Problem => Lines from the beginning of the data through the line containing "nothing queued. -/" are to be copied exactly, with no other line included.

Stored items =>
******************************
-- ==== Sys2Proof/Tests/Slice0.lean ====
section
/-! SUPPORT. Tests: the refused ill-formed terms, single steps on small states, and for each statement a state and
operands that meet its hypotheses. -/

namespace Sys2Proof.Tests

open Sys2Proof Sys2Proof.Machine

/-! ## Small states -/

/-- The part once its start-up has ended, with nothing queued. -/
def ready : State := { State.reset with mode := .ready, started := true }

/-- The request of tag 0x51. -/
def req (code : Byte) (payload : List Byte) : Request := ⟨0x51#8, code, payload⟩

/-- A state in which link `x` is about to take one request. -/
def ask (s : State) (x : LinkId) (code : Byte) (payload : List Byte) : State :=
  s.setLink x { s.link x with intake := [req code payload] }

/-- The payload of the newest reply of a link. -/
def replied (s : State) (x : LinkId) : List Byte :=
  match (s.link x).replies.getLast? with
  | some (.reply r) => r.payload
  | _ => []

/-- A block of four bytes at base 0. -/
def blockB : Block := { newBlock [0x42#8] 4 0 with refs := 1 }

/-- A job of two beats on that block. -/
def job (dir : Direction) : Job :=
  { id := 1, dir := dir, slot := 0, gen := 1#8, offset := 0, beats := 2, repeats := 1, afterOk := false, quiet := false,
    state := .running }

/-- A gang of Link A on lanes 0 and 1. -/
def gangIn (m : Mode) (queue : List Job) (beat : Option Beat) : Gang :=
  { newGang .a 0 2 false with cfg := { GangConfig.init with mode := m }, queue := queue, beat := beat }

/-- The part with that block in slot 0, with bytes 0x11 and 0x22, and that gang in slot 0. -/
def world (G : Gang) (b : Block) : State :=
  { ready with
    store := [(0, 0x11#8), (1, 0x22#8)]
    dir := ready.dir.set 0 ⟨1#8, some b⟩
    free := [⟨1, 2047⟩]
    gangs := ready.gangs.set 0 (some G)
    lanes := (ready.lanes.set 0 ⟨some 0, 0x00#8, false⟩).set 1 ⟨some 0, 0x00#8, false⟩ }

/-- The same with a job at work. -/
def busy (m : Mode) (dir : Direction) (B : Beat) : State :=
  world (gangIn m [job dir] (some B)) { blockB with writer := if dir = .capture then some 0 else none }

/-- A beat in flight in a phase. -/
def inPhase (p : Phase) : Beat := { Beat.init with inFlight := true, phase := some p }

/-- The board drives a byte on lanes 0 and 1. -/
def boardOf (a b : Byte) : Board :=
  ((Vector.replicate 10 (⟨0#8, 0#8⟩ : BoardByte)).set 0 ⟨0xFF#8, a⟩).set 1 ⟨0xFF#8, b⟩

/-- The board drives nothing. -/
def calm : Board := Vector.replicate 10 ⟨0#8, 0#8⟩

/-- The state a command leaves. -/
def after (c : Instr) (s : State) : State := runAll [c] s

/-- A lane's latched byte and drivers. -/
def shown (s : State) (i : LaneId) : Byte × Bool := (s.lanes[i].latched, s.lanes[i].enabled)

/-! ## Well-formedness -/

theorem test_wf_refuses_a_level_on_an_undriven_line :
    BoardByte.wf ⟨0x0F#8, 0x10#8⟩ = false ∧ BoardByte.wf ⟨0x0F#8, 0x05#8⟩ = true := by decide

theorem test_wf_refuses_boards :
    (Instr.getLines .a (calm.set 9 ⟨0#8, 1#8⟩)).wf = false ∧ (Instr.flgChange 0 true (calm.set 0 ⟨0#8, 1#8⟩)).wf = false ∧
      (Instr.settleEnd 0 (calm.set 4 ⟨0#8, 1#8⟩)).wf = false ∧ (Instr.getLines .a calm).wf = true := by decide

theorem test_wf_refuses_a_length_that_is_not_oversize :
    (Instr.lengthOversize .a 232#8).wf = false ∧ (Instr.lengthOversize .a 233#8).wf = true := by decide

/-! ## Single steps -/

set_option maxRecDepth 4000 in
theorem test_check_word :
    crc16 [0x31#8, 0x32#8, 0x33#8, 0x34#8, 0x35#8, 0x36#8, 0x37#8, 0x38#8, 0x39#8] = 0x29B1#16 := by decide

theorem test_no_word_spells_a_command : decodeTableWord 8 0 = none ∧ State.reset.withFetchWord 8 0 = State.reset :=
  ⟨rfl, rfl⟩

theorem test_startup_end :
    let s := after .startupEnd State.reset
    s.mode = .ready ∧ s.linkA.notices = [⟨0#8, 0, .started .all .power⟩] ∧
      s.linkB.notices = [⟨0#8, 0, .started .all .power⟩] := by decide

set_option maxRecDepth 4000 in
theorem test_hello :
    replied (after (.hello .b) (ask ready .b 0x01#8 [])) .b =
      [0#8, 0x24#8, 0x10#8, 0x41#8, 1#8, 0x08#8, 0#8, 10#8, 8#8, 48#8, 6#8, 232#8] := by decide

set_option maxRecDepth 4000 in
theorem test_define :
    let s := after (.define .a) (ask ready .a 0x10#8 [1#8, 0x62#8, 0#8, 0#8, 0#8, 65#8, 0xAB#8])
    replied s .a = [0#8, 0#8, 1#8, 0#8, 0#8, 0#8, 2#8, 0x07#8, 0xFE#8, 0x07#8, 0xFE#8] ∧ s.free = [⟨2, 2046⟩] ∧
      (s.block 0).map Block.name = some [0x42#8] := by decide

theorem test_define_refused :
    replied (after (.define .a) (ask ready .a 0x10#8 [1#8, 0x31#8, 0#8, 0#8, 0#8, 65#8])) .a = [3#8] := by decide

theorem test_form :
    let s := after (.form .b) (ask ready .b 0x20#8 [8#8, 2#8])
    replied s .b = [0#8, 0#8, 8#8, 2#8] ∧ s.lanes[9].gang = some 0 ∧ s.lanes[7].gang = none := by decide

set_option maxRecDepth 4000 in
theorem test_write_then_bytes :
    let s := after (.write .a) (ask (world (gangIn .manual [] none) blockB) .a 0x16#8 [0#8, 1#8, 0#8, 0#8, 0#8, 2#8, 0x77#8])
    s.store = [(0, 0x11#8), (1, 0x22#8), (2, 0x77#8)] ∧ replied s .a = [0#8, 1#8] := by decide

set_option maxRecDepth 4000 in
theorem test_read :
    replied (after (.read .b) (ask (world (gangIn .manual [] none) blockB) .b 0x17#8 [0#8, 1#8, 0#8, 0#8, 0#8, 0#8, 3#8])) .b =
      [0#8, 0#8, 0#8, 0#8, 0#8, 3#8, 0x11#8, 0x22#8, 0x00#8] := by decide

set_option maxRecDepth 4000 in
theorem test_fill_with_zero_lists_nothing :
    (after (.fill .a) (ask (world (gangIn .manual [] none) blockB) .a 0x18#8
      [0#8, 1#8, 0#8, 0#8, 0#8, 0#8, 0#8, 0#8, 0#8, 4#8, 0#8])).store = [] := by decide

set_option maxRecDepth 4000 in
theorem test_set_lines_descending :
    let G := gangIn .manual [] none
    let s := after (.setLines .a) (ask (world { G with cfg := { G.cfg with manualOut := true, descending := true } } blockB) .a
      0x25#8 [0#8, 0x5A#8, 0xC3#8])
    shown s 0 = (0xC3#8, true) ∧ shown s 1 = (0x5A#8, true) ∧ replied s .a = [0#8, 1#8] := by decide

set_option maxRecDepth 8000 in
theorem test_submit_starts_a_lockstep_send :
    let s := after (.submit .a) (ask (world (gangIn .lockstep [] none) { blockB with refs := 0 }) .a 0x30#8
      [0#8, 0#8, 0#8, 1#8, 0#8, 0#8, 0#8, 0#8, 0#8, 0#8, 1#8, 0#8, 0#8])
    replied s .a = [0#8, 0#8, 1#8, 0#8, 2#8, 1#8] ∧ shown s 0 = (0x11#8, true) ∧ shown s 1 = (0x22#8, true) ∧
      ((s.gang 0).bind Gang.beat).map Beat.phase = some (some .settle) := by decide

set_option maxRecDepth 4000 in
theorem test_settle_end_offers_the_word :
    let s := after (.settleEnd 0 calm) (busy .lockstep .send (inPhase .settle))
    (s.gang 0).map Gang.ctl = some true ∧ ((s.gang 0).bind Gang.beat).map Beat.phase = some (some .waitTake) := by decide

set_option maxRecDepth 8000 in
theorem test_flg_completes_a_lockstep_send_beat :
    let s := after (.flgChange 0 true calm) (busy .lockstep .send (inPhase .waitTake))
    ((s.gang 0).bind Gang.beat).map (fun B => (B.done, B.index, B.phase)) = some (1, 1, some .waitReady) := by decide

set_option maxRecDepth 8000 in
theorem test_flg_strobe_samples :
    let s := after (.flgChange 0 true (boardOf 0x91#8 0x92#8)) (busy .strobed .capture (inPhase .waitStrobe))
    s.store = [(0, 0x91#8), (1, 0x92#8)] ∧ (s.gang 0).map Gang.ctl = some true := by decide

set_option maxRecDepth 8000 in
theorem test_second_strobe_is_an_overrun :
    let s := after (.flgChange 0 true calm) (busy .strobed .capture { inPhase .pulse with sampled := true, done := 1 })
    s.linkA.notices.map Notice.body = [.jobFault 1 0 .overrun .pulse 1] ∧ (s.gang 0).map Gang.queue = some [] := by decide

set_option maxRecDepth 8000 in
theorem test_hold_abandons_a_send_beat :
    let G := gangIn .clocked [job .send] (some { inPhase .pulse with periodTimer := .running 10000 })
    let s := after (.holdChange 1 false) (world { G with ctl := true, cfg := { G.cfg with holdOff := true } } blockB)
    (s.gang 0).map Gang.ctl = some false ∧
      ((s.gang 0).bind Gang.beat).map (fun B => (B.abandoned, B.phase, B.periodTimer)) =
        some (true, some .pulse, .stopped) := by decide

set_option maxRecDepth 8000 in
theorem test_pulse_end_goes_on_to_period :
    let s := after (.pulseEnd 0) (busy .clocked .send { inPhase .pulse with periodTimer := .running 10000 })
    ((s.gang 0).bind Gang.beat).map Beat.phase = some (some .period) := by decide

set_option maxRecDepth 8000 in
theorem test_period_end_begins_the_next_beat :
    let s := after (.periodEnd 0) (busy .clocked .send { inPhase .period with periodTimer := .running 10000 })
    ((s.gang 0).bind Gang.beat).map (fun B => (B.done, B.phase)) = some (1, some .settle) := by decide

set_option maxRecDepth 8000 in
theorem test_beat_timer_expiry :
    let s := after (.beatTimerExpiry 0) (busy .lockstep .send { inPhase .waitTake with beatTimer := .running 1000 })
    s.linkA.notices.map Notice.body = [.jobFault 1 0 .flagTimeout .waitTake 0] ∧
      (s.gang 0).map Gang.last = some .faulted := by decide

set_option maxRecDepth 8000 in
theorem test_watch_reports_and_coalesces :
    let G := gangIn .manual [] none
    let s := world { G with cfg := { G.cfg with watch := true } } blockB
    (runAll [.flgChange 0 true calm, .flgChange 0 false calm] s).linkA.notices.map Notice.body =
      [.flagEdge 0 false 2 true] := by decide

theorem test_sync_times_out :
    let s := after (.syncTimerExpiry .b)
      (ready.setLink .b { Link.init with sync := some ⟨0x51#8, 0, .running 5⟩, replies := [.reservation] })
    s.linkB.sync = none ∧ s.linkB.replies = [.reply ⟨0x51#8, 0x05#8, [26#8, 0#8]⟩] := by decide

theorem test_gap_timer_truncates :
    let s := after .gapTimerExpiry
      { ready with linkB := { Link.init with parser := .header, buffer := [0xA7#8] }, gap := .running 10 }
    s.linkB.parser = .hunting ∧ s.linkB.notices.map Notice.body = [.linkFault .truncated] := by decide

theorem test_transmit_begin_skips_the_reservation :
    let s := after (.transmitBegin .a)
      (ready.setLink .a { Link.init with
        sync := some ⟨1#8, 0, .running 5⟩, replies := [.reservation], notices := [⟨0#8, 0, .linkFault .kind⟩] })
    s.linkA.replies = [.reservation] ∧ s.linkA.notices = [] ∧ s.linkA.outbound.isSome = true := by decide

/-- Link A with one LINK_FAULT notice waiting, whose frame has nine bytes. -/
def noticing : State := ready.setLink .a { Link.init with notices := [⟨0#8, 0, .linkFault .kind⟩] }

set_option maxRecDepth 8000 in
theorem test_an_exchange_begins_the_waiting_frame :
    let s := after (.byteReceived .a 0#8) noticing
    noticing.attn = true ∧ noticing.sdo = none ∧ s.sdo = some 0xA7#8 ∧ s.linkA.notices = [] ∧ s.attn = true ∧
      (runAll [.sselDeasserted, .byteReceived .a 0#8] s).sdo = some 3#8 ∧ (after .sselDeasserted s).sdo = none := by decide

set_option maxRecDepth 8000 in
theorem test_the_last_byte_ends_the_outbound_frame :
    let o : Outbound := ⟨[1#8, 2#8], 1⟩
    let s := after (.byteReceived .a 0#8) (ready.setLink .a { Link.init with outbound := some o })
    s.sdo = some 2#8 ∧ s.linkA.outbound = none ∧ s.attn = false ∧ (after (.byteReceived .a 0#8) s).sdo = some 0#8 := by decide

theorem test_start_up_returns_fill : (after (.byteReceived .a 0xA7#8) State.reset).sdo = some 0#8 := by decide

theorem test_pins_of_a_free_lane :
    let s := (world (gangIn .manual [] none) blockB).senseBoard (boardOf 0#8 0#8)
    s.gangOfLane 9 = none ∧ s.ctlPin 9 = false ∧ s.actPin 9 = false ∧ s.lanePins 0 = 0#8 := by decide

set_option maxRecDepth 8000 in
theorem test_visit_begins_a_move :
    let s := after .packVisit
      { world (gangIn .manual [] none) { blockB with base := 4 } with
        free := [⟨0, 4⟩, ⟨5, 2043⟩], pack := { Pack.init with state := .running, link := some .b } }
    s.pack.move = some ⟨0, 4, 0, 1⟩ ∧ s.free = [⟨5, 2043⟩] ∧ (s.block 0).map Block.dest = some (some 0) := by decide

set_option maxRecDepth 8000 in
theorem test_move_completion :
    let s := after .moveCompletion
      { world (gangIn .manual [] none) { blockB with base := 4, dest := some 0 } with
        store := [(256, 0x11#8)], free := [⟨5, 2043⟩]
        pack := { Pack.init with state := .running, link := some .b, move := some ⟨0, 4, 0, 1⟩ } }
    s.store = [(0, 0x11#8), (256, 0x11#8)] ∧ s.free = [⟨1, 2047⟩] ∧ s.pack.moves = 1 := by decide

set_option maxRecDepth 8000 in
theorem test_cancel_ends_the_active_job :
    let s := after (.cancel .a) (ask (busy .lockstep .send (inPhase .waitTake)) .a 0x31#8 [0#8, 1#8])
    replied s .a = [0#8, 0#8, 1#8, 0#8, 0#8, 0#8, 0#8] ∧ (s.gang 0).map Gang.last = some .cancelled ∧
      (s.block 0).map Block.refs = some 0 := by decide

set_option maxRecDepth 4000 in
theorem test_pause_waits_for_the_beat :
    let s := after (.pause .a) (ask (busy .lockstep .send (inPhase .waitTake)) .a 0x33#8 [0#8])
    replied s .a = [0#8, 1#8] ∧ (s.gang 0).map Gang.run = some .pausing := by decide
******************************
Final answer =>
-- ==== Sys2Proof/Tests/Slice0.lean ====
section
/-! SUPPORT. Tests: the refused ill-formed terms, single steps on small states, and for each statement a state and
operands that meet its hypotheses. -/

namespace Sys2Proof.Tests

open Sys2Proof Sys2Proof.Machine

/-! ## Small states -/

/-- The part once its start-up has ended, with nothing queued. -/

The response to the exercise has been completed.